WHAT TO WORK ON =
Among the entries that follow, the required portion opens with the line containing "let row := fun" and closes with the line containing "0 = .source (.clock .h12 1 0)". Give that portion again exactly, and nothing else.

Collected data
/-- JOB_ISSUE where R112 does not allow it, with a full queue, of the COPY, of the background, of a row that needs no tile, of one that
is a hit, of one that finds no tile, and with nothing dirty. -/
theorem witness_JobIssueFollowsPrecedence :
    let c0 := fun f => withCmp 0 f lobby
    let full := withChannel 0 (fun c => { c with normal := List.replicate 16 ⟨4, 1, .normal, .copy, some 48, 0, 0, 9, 0, none⟩ }) lobby
    let row := fun i => c0 fun c => { c with panes := (Tab.fill 8 PaneState.clean).set i ⟨true, 0, 0, 0, []⟩ }
    let pinned := { row 0 with tst := { (row 0).tst with slots := Tab.fill 96 ⟨.valid, some (9, 0), [], 1, 0⟩, useList := fins 96 } }
    lobby.inReset = false ∧ (cmpPanel lobby 0).live = true ∧ (lobby.ports.get 0).mode = .live ∧ (cmpPanel lobby 0).build = .dirty
    ∧ cmpWaits lobby = false ∧ ((after (.jobIssue 1) lobby).cmp.panels.get 1).jobNumber = 0
    ∧ ((after (.jobIssue 0) full).cmp.panels.get 0).stall = some (.queueFull .normal)
    ∧ (after (.jobIssue 0) (c0 fun c => { c with build := .syncing, copyDue := true })).links.cmpBlc.get 0
      = [.job ⟨0, 6, .normal, .copy, some 48, 0, 0, 1296, 0, none⟩]
    ∧ (after (.jobIssue 0) (c0 fun c => { c with backgroundDue := true, jobNumber := 65535 })).links.cmpBlc.get 0
      = [.job ⟨0, 0, .normal, .fill Cell.blank, some 48, 0, 0, 1296, 0, none⟩]
    ∧ (after (.jobIssue 0) (row 5)).links.cmpBlc.get 0 = [.job ⟨0, 6, .normal, .text 0 1 0, none, 6, 16, 8, 0, none⟩]
    ∧ rowNeed (row 0) (cmpPanel (row 0) 0) ⟨.listing 0 0 4, 0, 0, 2, 48⟩ 0 0 = .tile 0 0
    ∧ (let need := fun k row => rowNeed lobby (cmpPanel lobby 0) ⟨k, 3, 0, 2, 48⟩ 0 row
      let space : Cell := ⟨32, 1, 0, false, false, false⟩
      need (.listing 0 0 4) 1 = .source (.fill space) ∧ need (.listing 7 0 4) 0 = .source (.text 34 1 0)
      ∧ need (.listing 7 0 4) 1 = .source (.fill space) ∧ need (.trailer 1) 0 = .source (.fill ⟨32, 0, 0, true, false, false⟩)
      ∧ need (.deskStrip 1 0) 0 = .source (.desk 1 0) ∧ need (.clock .h12 1 0) 0 = .source (.clock .h12 1 0)
      ∧ need (.text 9 1 0) 1 = .source (.fill space) ∧ need (.noticeText 1 0) 0 = .source (.notice 18 1 1 0)
      ∧ need (.noticeText 1 0) 1 = .source (.fill space))
    ∧ (after (.jobIssue 0) (row 0)).links.cmpBlc.get 0 = [.job ⟨0, 6, .normal, .tile ⟨0, 7⟩, none, 0, 0, 48, 0, none⟩]
    ∧ ((after (.jobIssue 0) (row 0)).cmp.panels.get 0).panes.get 0 = ⟨true, 1, 0, 0, [⟨some (0, 0), [0]⟩]⟩
    ∧ ((after (.jobIssue 0) (row 5)).cmp.panels.get 0).panes.get 5 = ⟨false, 1, 0, 0, []⟩
    ∧ ((after (.jobIssue 0) pinned).cmp.panels.get 0).stall = some .noTile
    ∧ ((after (.jobIssue 0) (c0 fun c => { c with panes := Tab.fill 8 PaneState.clean, outstanding := [] })).cmp.panels.get 0).build
      = .ready := by decide +kernel

/-- The four job reports, for a job outstanding and for one that is not; and the reports that end a stall. -/
theorem witness_JobReportsAreTaken :
    let s := fun x => withCmp 0 (fun c => { c with panes := Tab.fill 8 PaneState.clean, build := .building })
      { lobby with links := { lobby.links with blcCmp := lobby.links.blcCmp.set 0 [x] } }
    let c := fun t : State => t.cmp.panels.get 0
    (s (.completed 0 5)).inReset = false ∧ (c (s (.completed 0 5))).outstanding = [5]
    ∧ (c (after (.jobCompletedReport 0) (s (.completed 0 5)))).build = .ready
    ∧ (c (after (.jobCompletedReport 0) (withCmp 0 (fun c => { c with build := .syncing }) (s (.completed 0 5))))).build = .clean
    ∧ (c (after (.jobDiscardedReport 0) (s (.discarded 0 5)))).outstanding = []
    ∧ (c (after (.jobAbandonedReport 0) (s (.abandoned 0 4)))).outstanding = [5]
    ∧ (c (after (.jobClearedReport 0) (s (.cleared 0 5)))).backgroundDue = true
    ∧ (c (after (.queueRoomReport 0) (withCmp 0 (fun c => { c with stall := some (.queueFull .normal) }) (s (.room .normal))))).stall = none
    ∧ (let unpin := fun s => after .unpinReport ({ s with links := { s.links with tstCmp := [⟨0, .unpinned⟩] } } : State)
      let t := unpin (withCmp 0 (fun c => { c with stall := some .noTile, backgroundDue := true }) lobby)
      (c t).stall = none ∧ t.links.cmpBlc.get 0 = [.job ⟨0, 6, .normal, .fill Cell.blank, some 48, 0, 0, 1296, 0, none⟩]
      ∧ (unpin lobby).links.cmpBlc.get 0 = []) := by decide +kernel

/-- The reports of a port: LIVE, not LIVE, a geometry, and a cleared grid before and after the CMP has taken the same RESET. -/
theorem witness_PortReportsAreTaken :
    let s := fun x => ({ lobby with links := { lobby.links with pnlCmp := lobby.links.pnlCmp.set 0 [x] } } : State)
    let c := fun t : State => t.cmp.panels.get 0
    (s (.presence .live)).inReset = false ∧ (s (.presence .live)).links.pnlCmp.get 0 = [.presence .live]
    ∧ (c (after (.presenceReportCmp 0) (s (.presence .live)))).backgroundDue = true
    ∧ (c (after (.presenceReportCmp 0) (s (.presence .dark)))).live = false
    ∧ dirty 0 (after (.presenceReportCmp 0) (s (.presence .waiting))) = [0, 1, 2, 3, 4, 5]
    ∧ (c (after (.geometryReport 0) (s (.geometry 16 9 50)))).columns = 16
    ∧ 0 ≤ lobby.taken.get (blockIx .cmp) ∧ (after (.gridClearedReport 0) (s (.gridCleared 0))).links.cmpPnl.get 0 = [.cleared 0]
    ∧ lobby.taken.get (blockIx .cmp) < 1
    ∧ (after (.gridClearedReport 0) (s (.gridCleared 1))).links.pnlCmp.get 0 = [.gridCleared 1] := by decide +kernel

/-! ## Tiles -/

/-- A purge of slot 0 from each sender, of a tile without and with pins; and unpins that find their tile, at one pin and at 16, and not. -/
theorem witness_PurgesAndUnpins :
    let s := { lobby with links := { lobby.links with schTst := [⟨0, 0⟩], slgTst := [⟨0, 0⟩], cmpTst := [⟨0, 0⟩], blcTst := lobby.links.blcTst.set 3 [⟨0, 7⟩] } }
    let tile := fun st pins => (⟨st, some (0, 0), [], pins, 7⟩ : Tile)
    s.inReset = false ∧ s.taken.get (blockIx .tst) ≤ 0
    ∧ (∀ b ∈ [PurgeSender.sch, .slg, .cmp], purgeLink b s.links = [⟨0, 0⟩] ∧ ((after (.purge b) s).tst.slots.get 0).state = .free
      ∧ (after (.purge b) s).tst.purged = s.tst.purged.set 0 1
      ∧ (after (.purge b) s).links.tstCmp = [⟨0, .purged 0⟩])
    ∧ ((after (.purge .sch) (withTile 0 (tile .valid 1) s)).tst.slots.get 0).state = .purging
    ∧ s.links.blcTst.get 3 = [⟨0, 7⟩] ∧ ((after (.unpin 3) s).tst.slots.get 0).pins = 0
    ∧ (after (.unpin 3) (withTile 0 (tile .valid 16) s)).links.tstCmp = [⟨0, .unpinned⟩]
    ∧ ((after (.unpin 3) (withTile 0 (tile .valid 2) s)).tst.slots.get 0).pins = 1
    ∧ (after (.unpin 3) (withTile 0 (tile .valid 2) s)).links.tstCmp = []
    ∧ (after (.unpin 3) (withTile 0 (tile .purging 1) s)).tst.slots.get 0 = ⟨.free, none, [], 0, 7⟩ := by decide +kernel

SOLUTION FOR THIS TASK =
    let row := fun i => c0 fun c => { c with panes := (Tab.fill 8 PaneState.clean).set i ⟨true, 0, 0, 0, []⟩ }
    let pinned := { row 0 with tst := { (row 0).tst with slots := Tab.fill 96 ⟨.valid, some (9, 0), [], 1, 0⟩, useList := fins 96 } }
    lobby.inReset = false ∧ (cmpPanel lobby 0).live = true ∧ (lobby.ports.get 0).mode = .live ∧ (cmpPanel lobby 0).build = .dirty
    ∧ cmpWaits lobby = false ∧ ((after (.jobIssue 1) lobby).cmp.panels.get 1).jobNumber = 0
    ∧ ((after (.jobIssue 0) full).cmp.panels.get 0).stall = some (.queueFull .normal)
    ∧ (after (.jobIssue 0) (c0 fun c => { c with build := .syncing, copyDue := true })).links.cmpBlc.get 0
      = [.job ⟨0, 6, .normal, .copy, some 48, 0, 0, 1296, 0, none⟩]
    ∧ (after (.jobIssue 0) (c0 fun c => { c with backgroundDue := true, jobNumber := 65535 })).links.cmpBlc.get 0
      = [.job ⟨0, 0, .normal, .fill Cell.blank, some 48, 0, 0, 1296, 0, none⟩]
    ∧ (after (.jobIssue 0) (row 5)).links.cmpBlc.get 0 = [.job ⟨0, 6, .normal, .text 0 1 0, none, 6, 16, 8, 0, none⟩]
    ∧ rowNeed (row 0) (cmpPanel (row 0) 0) ⟨.listing 0 0 4, 0, 0, 2, 48⟩ 0 0 = .tile 0 0
    ∧ (let need := fun k row => rowNeed lobby (cmpPanel lobby 0) ⟨k, 3, 0, 2, 48⟩ 0 row
      let space : Cell := ⟨32, 1, 0, false, false, false⟩
      need (.listing 0 0 4) 1 = .source (.fill space) ∧ need (.listing 7 0 4) 0 = .source (.text 34 1 0)
      ∧ need (.listing 7 0 4) 1 = .source (.fill space) ∧ need (.trailer 1) 0 = .source (.fill ⟨32, 0, 0, true, false, false⟩)
      ∧ need (.deskStrip 1 0) 0 = .source (.desk 1 0) ∧ need (.clock .h12 1 0) 0 = .source (.clock .h12 1 0)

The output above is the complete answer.